Below this line is a set of entries; quote exactly the lines from the line that contains "def stackAt (s" to the line that contains "def modBank (s", both lines included.
* * * * * * * * *
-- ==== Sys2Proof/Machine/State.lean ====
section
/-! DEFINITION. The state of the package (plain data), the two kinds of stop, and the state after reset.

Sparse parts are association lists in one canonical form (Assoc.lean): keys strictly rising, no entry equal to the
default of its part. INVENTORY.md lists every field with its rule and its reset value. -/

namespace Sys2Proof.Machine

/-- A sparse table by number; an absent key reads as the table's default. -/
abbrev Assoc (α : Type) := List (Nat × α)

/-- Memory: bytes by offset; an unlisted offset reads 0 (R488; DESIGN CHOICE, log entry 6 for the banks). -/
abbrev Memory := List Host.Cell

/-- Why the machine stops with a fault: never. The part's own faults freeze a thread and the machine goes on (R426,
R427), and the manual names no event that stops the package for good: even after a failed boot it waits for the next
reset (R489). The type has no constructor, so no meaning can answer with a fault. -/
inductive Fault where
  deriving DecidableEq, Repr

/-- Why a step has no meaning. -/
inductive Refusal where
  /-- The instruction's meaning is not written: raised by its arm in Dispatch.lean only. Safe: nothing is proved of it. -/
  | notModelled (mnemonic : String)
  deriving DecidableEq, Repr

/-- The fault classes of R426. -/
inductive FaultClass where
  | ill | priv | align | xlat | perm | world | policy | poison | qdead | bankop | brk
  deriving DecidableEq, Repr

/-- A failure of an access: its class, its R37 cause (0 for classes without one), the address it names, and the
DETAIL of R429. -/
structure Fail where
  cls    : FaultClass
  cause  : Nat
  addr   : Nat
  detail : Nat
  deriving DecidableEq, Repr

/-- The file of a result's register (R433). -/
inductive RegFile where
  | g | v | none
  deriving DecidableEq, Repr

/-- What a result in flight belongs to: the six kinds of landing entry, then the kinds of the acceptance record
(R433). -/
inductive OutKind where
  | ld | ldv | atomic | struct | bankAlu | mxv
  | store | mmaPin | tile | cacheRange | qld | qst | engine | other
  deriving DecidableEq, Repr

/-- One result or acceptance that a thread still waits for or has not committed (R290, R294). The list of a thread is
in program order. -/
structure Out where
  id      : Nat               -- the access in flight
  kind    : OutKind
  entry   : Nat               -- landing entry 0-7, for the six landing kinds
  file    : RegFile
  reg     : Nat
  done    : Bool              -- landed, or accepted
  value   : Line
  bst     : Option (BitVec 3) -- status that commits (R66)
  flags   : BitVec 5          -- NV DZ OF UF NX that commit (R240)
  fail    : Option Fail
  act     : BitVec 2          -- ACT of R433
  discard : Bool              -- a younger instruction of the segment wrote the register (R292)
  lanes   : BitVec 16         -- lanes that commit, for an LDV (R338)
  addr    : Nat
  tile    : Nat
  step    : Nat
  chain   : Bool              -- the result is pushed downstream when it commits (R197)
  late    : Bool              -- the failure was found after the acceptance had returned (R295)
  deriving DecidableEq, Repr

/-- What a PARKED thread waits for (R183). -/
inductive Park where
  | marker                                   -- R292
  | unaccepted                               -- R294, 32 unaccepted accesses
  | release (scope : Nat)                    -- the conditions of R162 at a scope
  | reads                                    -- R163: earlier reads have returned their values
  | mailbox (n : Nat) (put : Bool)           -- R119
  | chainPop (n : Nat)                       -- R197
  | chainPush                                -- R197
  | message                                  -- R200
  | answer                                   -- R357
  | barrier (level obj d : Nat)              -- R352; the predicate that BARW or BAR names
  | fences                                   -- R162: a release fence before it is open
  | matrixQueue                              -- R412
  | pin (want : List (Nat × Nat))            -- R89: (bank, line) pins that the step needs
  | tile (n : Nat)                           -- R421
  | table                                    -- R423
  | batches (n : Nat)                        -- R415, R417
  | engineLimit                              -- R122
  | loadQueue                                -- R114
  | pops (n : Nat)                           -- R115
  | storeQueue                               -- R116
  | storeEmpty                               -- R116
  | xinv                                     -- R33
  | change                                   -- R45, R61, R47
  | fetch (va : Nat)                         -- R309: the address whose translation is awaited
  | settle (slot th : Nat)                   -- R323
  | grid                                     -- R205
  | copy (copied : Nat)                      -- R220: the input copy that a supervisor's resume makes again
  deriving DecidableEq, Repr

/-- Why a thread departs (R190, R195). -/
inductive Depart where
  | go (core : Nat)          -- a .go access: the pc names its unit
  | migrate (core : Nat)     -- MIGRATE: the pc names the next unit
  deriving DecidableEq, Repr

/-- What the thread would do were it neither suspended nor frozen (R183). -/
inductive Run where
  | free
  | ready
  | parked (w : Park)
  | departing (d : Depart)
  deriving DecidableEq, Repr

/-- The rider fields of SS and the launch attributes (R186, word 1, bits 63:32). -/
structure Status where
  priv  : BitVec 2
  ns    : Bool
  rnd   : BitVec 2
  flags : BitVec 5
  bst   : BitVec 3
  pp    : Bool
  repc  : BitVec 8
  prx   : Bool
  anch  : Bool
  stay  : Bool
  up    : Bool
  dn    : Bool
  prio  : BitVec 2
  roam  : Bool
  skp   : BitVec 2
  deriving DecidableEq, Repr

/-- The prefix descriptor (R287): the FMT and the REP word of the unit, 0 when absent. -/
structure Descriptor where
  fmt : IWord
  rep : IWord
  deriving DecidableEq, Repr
* * * * * * * * *
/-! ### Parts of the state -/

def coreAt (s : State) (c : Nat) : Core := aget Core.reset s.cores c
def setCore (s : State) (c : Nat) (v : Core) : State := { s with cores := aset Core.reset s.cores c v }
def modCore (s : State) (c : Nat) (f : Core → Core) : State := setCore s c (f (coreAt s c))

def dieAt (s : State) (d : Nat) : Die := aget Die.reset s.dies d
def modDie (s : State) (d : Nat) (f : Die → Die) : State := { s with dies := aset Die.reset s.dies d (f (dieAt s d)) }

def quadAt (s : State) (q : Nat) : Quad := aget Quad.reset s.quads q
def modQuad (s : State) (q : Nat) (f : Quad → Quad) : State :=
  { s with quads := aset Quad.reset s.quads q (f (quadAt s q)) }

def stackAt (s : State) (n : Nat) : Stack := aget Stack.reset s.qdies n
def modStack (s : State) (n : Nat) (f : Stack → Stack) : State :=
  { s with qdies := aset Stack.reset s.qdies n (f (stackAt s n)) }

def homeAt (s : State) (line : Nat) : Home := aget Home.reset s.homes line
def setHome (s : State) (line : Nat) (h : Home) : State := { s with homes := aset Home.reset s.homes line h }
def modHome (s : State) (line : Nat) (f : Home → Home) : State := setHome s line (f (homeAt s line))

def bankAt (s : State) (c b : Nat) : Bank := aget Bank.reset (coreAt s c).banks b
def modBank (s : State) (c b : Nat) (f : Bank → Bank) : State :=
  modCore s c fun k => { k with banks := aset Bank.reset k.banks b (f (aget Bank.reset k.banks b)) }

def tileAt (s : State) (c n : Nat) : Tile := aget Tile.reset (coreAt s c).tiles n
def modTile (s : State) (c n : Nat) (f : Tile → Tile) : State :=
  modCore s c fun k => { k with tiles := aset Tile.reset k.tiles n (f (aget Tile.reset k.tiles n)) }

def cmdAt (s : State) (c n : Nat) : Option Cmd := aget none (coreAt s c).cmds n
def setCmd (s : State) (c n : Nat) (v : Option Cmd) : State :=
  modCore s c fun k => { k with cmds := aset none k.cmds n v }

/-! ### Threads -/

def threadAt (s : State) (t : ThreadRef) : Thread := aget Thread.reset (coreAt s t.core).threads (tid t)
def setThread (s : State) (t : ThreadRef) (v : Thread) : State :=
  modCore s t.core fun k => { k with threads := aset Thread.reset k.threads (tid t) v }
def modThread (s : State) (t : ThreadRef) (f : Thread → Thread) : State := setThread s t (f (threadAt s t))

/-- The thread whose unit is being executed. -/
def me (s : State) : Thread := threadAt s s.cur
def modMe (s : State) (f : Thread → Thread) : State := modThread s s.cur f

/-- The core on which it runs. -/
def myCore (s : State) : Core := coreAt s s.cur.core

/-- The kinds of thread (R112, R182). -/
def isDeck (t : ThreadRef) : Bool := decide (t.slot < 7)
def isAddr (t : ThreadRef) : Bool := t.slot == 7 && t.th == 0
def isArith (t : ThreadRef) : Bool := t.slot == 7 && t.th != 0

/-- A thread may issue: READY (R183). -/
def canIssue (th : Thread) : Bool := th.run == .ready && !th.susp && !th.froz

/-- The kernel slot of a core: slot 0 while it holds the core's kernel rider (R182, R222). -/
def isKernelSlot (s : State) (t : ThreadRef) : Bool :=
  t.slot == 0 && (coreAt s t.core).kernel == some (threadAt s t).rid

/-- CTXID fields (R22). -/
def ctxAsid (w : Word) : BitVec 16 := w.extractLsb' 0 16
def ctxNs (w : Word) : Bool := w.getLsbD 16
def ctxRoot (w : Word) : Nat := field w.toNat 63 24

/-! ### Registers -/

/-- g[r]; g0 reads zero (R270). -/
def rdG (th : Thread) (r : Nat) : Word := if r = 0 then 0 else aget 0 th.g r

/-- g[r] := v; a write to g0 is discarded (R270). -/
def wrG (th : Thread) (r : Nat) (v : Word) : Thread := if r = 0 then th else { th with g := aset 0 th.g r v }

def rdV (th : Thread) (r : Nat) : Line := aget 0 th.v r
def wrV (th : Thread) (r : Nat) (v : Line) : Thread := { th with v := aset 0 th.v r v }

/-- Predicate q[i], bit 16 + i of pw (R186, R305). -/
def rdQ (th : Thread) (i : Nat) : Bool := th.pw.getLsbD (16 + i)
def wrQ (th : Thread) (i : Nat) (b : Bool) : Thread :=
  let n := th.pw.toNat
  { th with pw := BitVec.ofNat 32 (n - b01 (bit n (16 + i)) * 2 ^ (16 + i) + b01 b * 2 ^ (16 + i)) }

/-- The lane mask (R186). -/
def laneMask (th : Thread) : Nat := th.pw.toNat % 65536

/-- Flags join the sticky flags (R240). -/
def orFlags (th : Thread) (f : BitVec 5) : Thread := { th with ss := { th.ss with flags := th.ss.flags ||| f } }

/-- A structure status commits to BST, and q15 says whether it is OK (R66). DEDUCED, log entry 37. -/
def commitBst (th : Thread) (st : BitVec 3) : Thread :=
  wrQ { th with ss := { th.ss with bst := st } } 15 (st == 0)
* * * * * * * * *
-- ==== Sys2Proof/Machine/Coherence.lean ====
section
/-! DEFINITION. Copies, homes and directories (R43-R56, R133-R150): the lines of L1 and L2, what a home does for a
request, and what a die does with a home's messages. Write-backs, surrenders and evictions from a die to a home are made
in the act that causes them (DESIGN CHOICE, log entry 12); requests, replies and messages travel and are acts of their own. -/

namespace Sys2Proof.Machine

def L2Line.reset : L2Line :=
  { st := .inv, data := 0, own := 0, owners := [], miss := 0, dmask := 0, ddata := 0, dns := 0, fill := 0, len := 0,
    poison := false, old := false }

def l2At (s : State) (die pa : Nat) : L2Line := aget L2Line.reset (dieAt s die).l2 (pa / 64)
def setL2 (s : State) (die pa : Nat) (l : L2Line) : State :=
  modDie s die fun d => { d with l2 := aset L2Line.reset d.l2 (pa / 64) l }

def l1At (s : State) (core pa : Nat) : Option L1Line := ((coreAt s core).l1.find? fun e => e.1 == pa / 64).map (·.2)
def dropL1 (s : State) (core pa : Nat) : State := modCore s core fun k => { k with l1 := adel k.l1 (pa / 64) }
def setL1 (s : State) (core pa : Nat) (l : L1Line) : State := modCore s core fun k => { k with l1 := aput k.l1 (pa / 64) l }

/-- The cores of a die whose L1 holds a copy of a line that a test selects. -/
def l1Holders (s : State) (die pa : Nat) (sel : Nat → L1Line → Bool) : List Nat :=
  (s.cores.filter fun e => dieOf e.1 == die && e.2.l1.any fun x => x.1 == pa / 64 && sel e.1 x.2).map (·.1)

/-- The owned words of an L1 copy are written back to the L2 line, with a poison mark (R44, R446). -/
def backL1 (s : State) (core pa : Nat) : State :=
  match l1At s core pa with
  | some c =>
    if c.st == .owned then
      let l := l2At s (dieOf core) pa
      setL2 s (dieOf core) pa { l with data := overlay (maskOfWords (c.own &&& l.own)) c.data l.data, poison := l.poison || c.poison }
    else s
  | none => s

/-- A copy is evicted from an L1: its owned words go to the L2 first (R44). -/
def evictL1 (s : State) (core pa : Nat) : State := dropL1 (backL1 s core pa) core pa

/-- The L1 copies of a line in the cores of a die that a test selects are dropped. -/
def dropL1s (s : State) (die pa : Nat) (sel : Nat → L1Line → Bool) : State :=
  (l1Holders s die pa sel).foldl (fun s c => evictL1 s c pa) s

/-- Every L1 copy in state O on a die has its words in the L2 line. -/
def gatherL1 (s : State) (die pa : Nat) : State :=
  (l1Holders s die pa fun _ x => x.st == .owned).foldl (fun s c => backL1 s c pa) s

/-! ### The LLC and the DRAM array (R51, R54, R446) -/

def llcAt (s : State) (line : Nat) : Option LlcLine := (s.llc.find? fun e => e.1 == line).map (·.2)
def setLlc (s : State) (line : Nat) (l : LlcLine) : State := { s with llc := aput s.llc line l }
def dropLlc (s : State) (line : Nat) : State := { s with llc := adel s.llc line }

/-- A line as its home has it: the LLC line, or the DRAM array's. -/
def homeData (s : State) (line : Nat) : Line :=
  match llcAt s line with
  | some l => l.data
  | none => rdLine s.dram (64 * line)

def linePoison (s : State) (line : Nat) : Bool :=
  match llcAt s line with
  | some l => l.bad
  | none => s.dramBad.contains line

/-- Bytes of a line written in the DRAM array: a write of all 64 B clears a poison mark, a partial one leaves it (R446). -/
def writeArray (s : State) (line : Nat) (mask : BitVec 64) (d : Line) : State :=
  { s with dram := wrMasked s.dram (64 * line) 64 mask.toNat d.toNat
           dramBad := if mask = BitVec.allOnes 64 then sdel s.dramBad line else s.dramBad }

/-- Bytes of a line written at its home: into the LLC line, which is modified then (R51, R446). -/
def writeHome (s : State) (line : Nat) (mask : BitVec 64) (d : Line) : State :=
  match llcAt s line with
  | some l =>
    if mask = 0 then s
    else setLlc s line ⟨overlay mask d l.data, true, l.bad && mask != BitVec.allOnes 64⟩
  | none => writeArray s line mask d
* * * * * * * * *
=== EXERCISE SOLUTION ===
def stackAt (s : State) (n : Nat) : Stack := aget Stack.reset s.qdies n
def modStack (s : State) (n : Nat) (f : Stack → Stack) : State :=
  { s with qdies := aset Stack.reset s.qdies n (f (stackAt s n)) }

def homeAt (s : State) (line : Nat) : Home := aget Home.reset s.homes line
def setHome (s : State) (line : Nat) (h : Home) : State := { s with homes := aset Home.reset s.homes line h }
def modHome (s : State) (line : Nat) (f : Home → Home) : State := setHome s line (f (homeAt s line))

def bankAt (s : State) (c b : Nat) : Bank := aget Bank.reset (coreAt s c).banks b
def modBank (s : State) (c b : Nat) (f : Bank → Bank) : State :=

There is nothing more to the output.